→ **Assignment**: Once the line containing "exec (.cfgr i)" is found in the records below, return it and each following line exactly, up to and including the line containing "h (responseLegal_ok _)", and nothing else.

→ **Records for the exercise**:

--- START ---

/-- The padding and the encoded length fit their fields (41_tx_framing.md R165, R170). -/
theorem txStatusLegal_sent {n : Nat} (hn : n < 2 ^ 21) (m : Nat) : txStatusLegal (sentStatus m n) := by
  obtain ⟨hpad, hmod, hguard⟩ := paddingFor_spec n m
  have hpadField : txPadding (sentStatus m n) = paddingFor n m := by
    rw [sentStatus, txPadding_word]
    exact Nat.mod_eq_of_lt (by omega)
  have hlenField : txEncLen (sentStatus m n) = 8 + n + paddingFor n m := by
    rw [sentStatus, txEncLen_word]
    exact Nat.mod_eq_of_lt (by omega)
  refine .inr (.inr ⟨txValidBit_word .., txFailedBit_word .., txFail_word .., ?_, ?_, ?_⟩)
  · rw [hlenField, hmod]
  · rw [hlenField, hpadField]
    omega
  · rw [sentStatus, txDropPadd_word, hguard, ← sentStatus, hpadField]

theorem wireLegal_sent (lay : Layout) (m : Nat) (v : Bool) (mss tci : BitVec 16) (f : List Byte) :
    wireLegal (sentBuffer lay m v mss tci f) := by
  obtain ⟨-, hmod, -⟩ := paddingFor_spec f.length m
  rw [wireLegal, sentBuffer_length]
  exact ⟨by omega, hmod⟩

theorem frameOf_length_le (pad : Nat) (csumEn : Bool) (b : List Byte) (sl : Slot) :
    (frameOf pad csumEn b sl).data.length ≤ sl.desc.len := by
  have hslice : (frameOf pad csumEn b sl).data.length ≤ sl.start + sl.desc.len - (sl.start + pad) := List.length_take_le _ _
  omega

/-- A frame is no longer than its descriptor's 15-bit length (30_encoding.md R81, 40_rx_reassembly.md R125). -/
theorem frameLegal_of_mem_transferFrames {s : State} {b : List Byte} {f : Frame} (hlay : layoutValid s.params.layout = true)
    (hf : f ∈ transferFrames s b) : frameLegal f := by
  obtain ⟨i, -, hat⟩ := List.mem_filterMap.mp hf
  obtain ⟨hi, -, rfl⟩ := (frameAt_eq_some_iff _ _ _ _ _).mp hat
  obtain ⟨k, -, hdesc⟩ := List.mem_map.mp (List.getElem_mem hi)
  have hlen := decodeDesc_len_lt s.params.layout hlay
    (le64 b (trailerOffset s.params.layout (trailerWord b) + 8 * k))
  rw [hdesc] at hlen
  exact (frameOf_length_le _ _ _ _).trans (Nat.le_of_lt_succ hlen)

/-! ## Every ending keeps the invariant -/

section
variable {s t : State} (h : s.Good)
include h

/-- The invariant is about the registers, the response and the output streams. -/
theorem State.Good.congr (hcsr : t.csr = s.csr) (hrsp : t.rsp = s.rsp) (hfs : t.fs = s.fs) (hwo : t.wo = s.wo) : t.Good where
  reserved := hcsr ▸ h.reserved
  rxStatus := hcsr ▸ h.rxStatus
  txStatus := hcsr ▸ h.txStatus
  response := hrsp ▸ h.response
  frames := hfs ▸ h.frames
  wires := hwo ▸ h.wires

theorem good_respond {c : RspCode} {w : Word} (hlegal : responseLegal ⟨codeBits c, w⟩) : (respond c w s).Good :=
  { h with response := hlegal }

theorem good_raiseCode (c : RspCode) : (raiseCode c s).Good := good_respond h (responseLegal_raise c)

theorem good_discardTransfer {r : Reason} (hr : r ≠ .offsetRange) : (discardTransfer r s).Good := by
  rw [discardTransfer_eq]
  exact { h with rxStatus := rxStatusLegal_discard hr, response := responseLegal_raise .rxDiscard }

theorem good_failTransmit (f : TxFailure) : (failTransmit f s).Good := by
  rw [failTransmit_eq]
  exact { h with txStatus := txStatusLegal_failure f, response := responseLegal_raise (failCode f) }

theorem good_finishTransmit (m : Nat) (lay : Layout) (v : Bool) (mss tci : BitVec 16) {f : List Byte}
    (hf : f.length < 2 ^ 21) :
    (finishTransmit (txHeader lay v mss tci f.length m) f (guardFires f.length m) (paddingFor f.length m) s).Good := by
  rw [finishTransmit_eq]
  exact { h with
    txStatus := txStatusLegal_sent hf m
    response := responseLegal_ok _
    wires := List.forall_mem_append.mpr ⟨h.wires, List.forall_mem_singleton.mpr (wireLegal_sent lay m v mss tci f)⟩ }

/-- A delivery of a consistent transfer (40_rx_reassembly.md R128 to R130). -/
theorem good_deliverTransfer {b : List Byte} (hlay : layoutValid s.params.layout = true)
    (hcons : transferConsistent s.params.layout b) :
    (deliverTransfer (takeSnapshot s.csr) b (slotsOf (transferDescs s.params.layout b)) s).Good := by
  obtain ⟨-, -, hpos, -⟩ := hcons
  have hpc := packetCount_lt s.params.layout hlay (trailerWord b)
  rw [deliverTransfer_eq, deliveredFrames_transfer, slotsOf_length, transferDescs_length]
  exact { h with
    rxStatus := rxStatusLegal_success (transferFrames_length_le s b) hpos (Nat.le_of_lt_succ hpc)
    response := responseLegal_ok _
    frames := List.forall_mem_append.mpr ⟨h.frames, fun f hf => frameLegal_of_mem_transferFrames hlay hf⟩ }

/-! ## Every command keeps the invariant -/

theorem exec_cfgw_good {i : BitVec 8} {d : Word} (hexec : exec (.cfgw i d) s = .next t) : t.Good := by
  obtain ⟨-, rfl⟩ | ⟨r, -, -, rfl⟩ | ⟨r, -, hrw, rfl⟩ := exec_cfgw_cases i d s t hexec
  · exact good_raiseCode h .badCsr
  · exact good_raiseCode h .roWrite
  · obtain ⟨hrx, htx⟩ := csrWrite_status_of_writable hrw s.csr d
    exact { h with
      reserved := reservedClear_csrWrite h.reserved r d
      rxStatus := hrx.symm ▸ h.rxStatus
      txStatus := htx.symm ▸ h.txStatus
      response := responseLegal_ok 0 }

theorem exec_cfgr_good {i : BitVec 8} (hexec : exec (.cfgr i) s = .next t) : t.Good := by
  obtain ⟨-, rfl⟩ | ⟨r, -, rfl⟩ := exec_cfgr_cases i s t hexec
  · exact good_raiseCode h .badCsr
  · exact good_respond h (responseLegal_ok _)

theorem exec_rxd_good {b : List Byte} (hexec : exec (.rxd b) s = .next t) : t.Good := by
  obtain ⟨-, hlay, rfl⟩ := (exec_rxd_next_iff b s t).mp hexec
  have hheld : (holdTransfer b s).Good := h.congr rfl rfl rfl rfl
  obtain ⟨-, hcmd⟩ | ⟨-, r, herr, hcmd⟩ | ⟨-, hcons, -, hcmd⟩ := rxdCommand_cases b (holdTransfer b s) <;> rw [hcmd]
  · exact good_raiseCode hheld .badConfig
  · refine good_discardTransfer hheld ?_
    rintro rfl
    exact validateTransfer_ne_offsetRange _ _ herr
  · exact good_deliverTransfer hheld hlay hcons

theorem exec_txe_good {v : Bool} {mss tci : BitVec 16} {segs : List (List Byte)} {hr tr : Nat}
    (hexec : exec (.txe v mss tci segs hr tr) s = .next t) : t.Good := by
  obtain ⟨-, -, hlay, rfl⟩ := (exec_txe_next_iff v mss tci segs hr tr s t).mp hexec
  have hused : (useSegments segs s).Good := h.congr rfl rfl rfl rfl
  obtain ⟨-, hcmd⟩ | ⟨-, -, hcmd⟩ | ⟨-, hlen, -, as, n, s₁, rfl, hcmd⟩ :=
    txeCommand_cases v mss tci segs hr tr (useSegments segs s)
  · rw [hcmd]; exact good_raiseCode hused .badConfig
  · rw [hcmd]; exact good_raiseCode hused .badOperand
  · rw [useSegments_params, txLenMax_eq _ hlay] at hlen
    have hdrawn : { useSegments segs s with host := { (useSegments segs s).host with answers := as }, free := n }.Good :=
      h.congr rfl rfl rfl rfl
    obtain ⟨f, hcmd⟩ | hcmd := hcmd <;> rw [hcmd]
    · exact good_failTransmit hdrawn f
    · exact good_finishTransmit hdrawn _ _ v mss tci (Nat.lt_of_le_pred (by decide) hlen)

theorem exec_good {i : Instr} (hexec : exec i s = .next t) : t.Good := by
  cases i with
  | cfgw csr data => exact exec_cfgw_good h hexec
  | cfgr csr => exact exec_cfgr_good h hexec
  | rxd b => exact exec_rxd_good h hexec
  | txe v mss tci segs hr tr => exact exec_txe_good h hexec

end

/-! ## The statements -/

/-- The block's reset values, whatever else the state holds (10_state.md R38, 70_reset_and_hazards.md R270). -/
theorem good_of_reset {s : State} (hcsr : s.csr = Csr.reset) (hrsp : s.rsp = ⟨0, 0⟩) (hfs : s.fs = []) (hwo : s.wo = []) :
    s.Good where
  reserved := by rw [hcsr, reservedClear]; decide
  rxStatus := by rw [hcsr]; exact .inl rfl
  txStatus := by rw [hcsr]; exact .inl rfl
  response := by rw [hrsp]; exact responseLegal_ok 0
  frames := by rw [hfs]; exact List.forall_mem_nil _
  wires := by rw [hwo]; exact List.forall_mem_nil _

/-- Settles O18: the reset values are good. -/
theorem goodAfterReset : Obligations.GoodAfterReset := by
  unfold Obligations.GoodAfterReset
  exact good_of_reset State.reset_csr State.reset_rsp State.reset_fs State.reset_wo

/-- Settles O19: a step changes nothing, resets the block, raises `ILLEGAL_CMD`, or runs one command, which keeps the invariant
(`exec_good`); taking the item and moving the index on touch nothing the invariant speaks of. -/
theorem everyStepKeepsGood : Obligations.EveryStepKeepsGood := by
  unfold Obligations.EveryStepKeepsGood
  intro s t h hstep
  have htaken : ∀ rest, (setPending rest s).Good := fun rest => h.congr rfl rfl rfl rfl
  obtain ⟨-, rfl⟩ | ⟨rest, -, rfl⟩ | ⟨_, rest, _, -, -, rfl⟩ | ⟨_, rest, i, u, -, -, hexec, rfl⟩ := step_cases s t hstep
  · exact h
  · exact good_of_reset (hostReset_csr _) (hostReset_rsp _) (hostReset_fs _) (hostReset_wo _)
  · exact (good_raiseCode (htaken rest) .illegalCmd).congr rfl rfl rfl rfl
  · exact (exec_good (htaken rest) hexec).congr rfl rfl rfl rfl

--- END ---

→ **Task output**:
theorem exec_cfgr_good {i : BitVec 8} (hexec : exec (.cfgr i) s = .next t) : t.Good := by
  obtain ⟨-, rfl⟩ | ⟨r, -, rfl⟩ := exec_cfgr_cases i s t hexec
  · exact good_raiseCode h .badCsr
  · exact good_respond h (responseLegal_ok _)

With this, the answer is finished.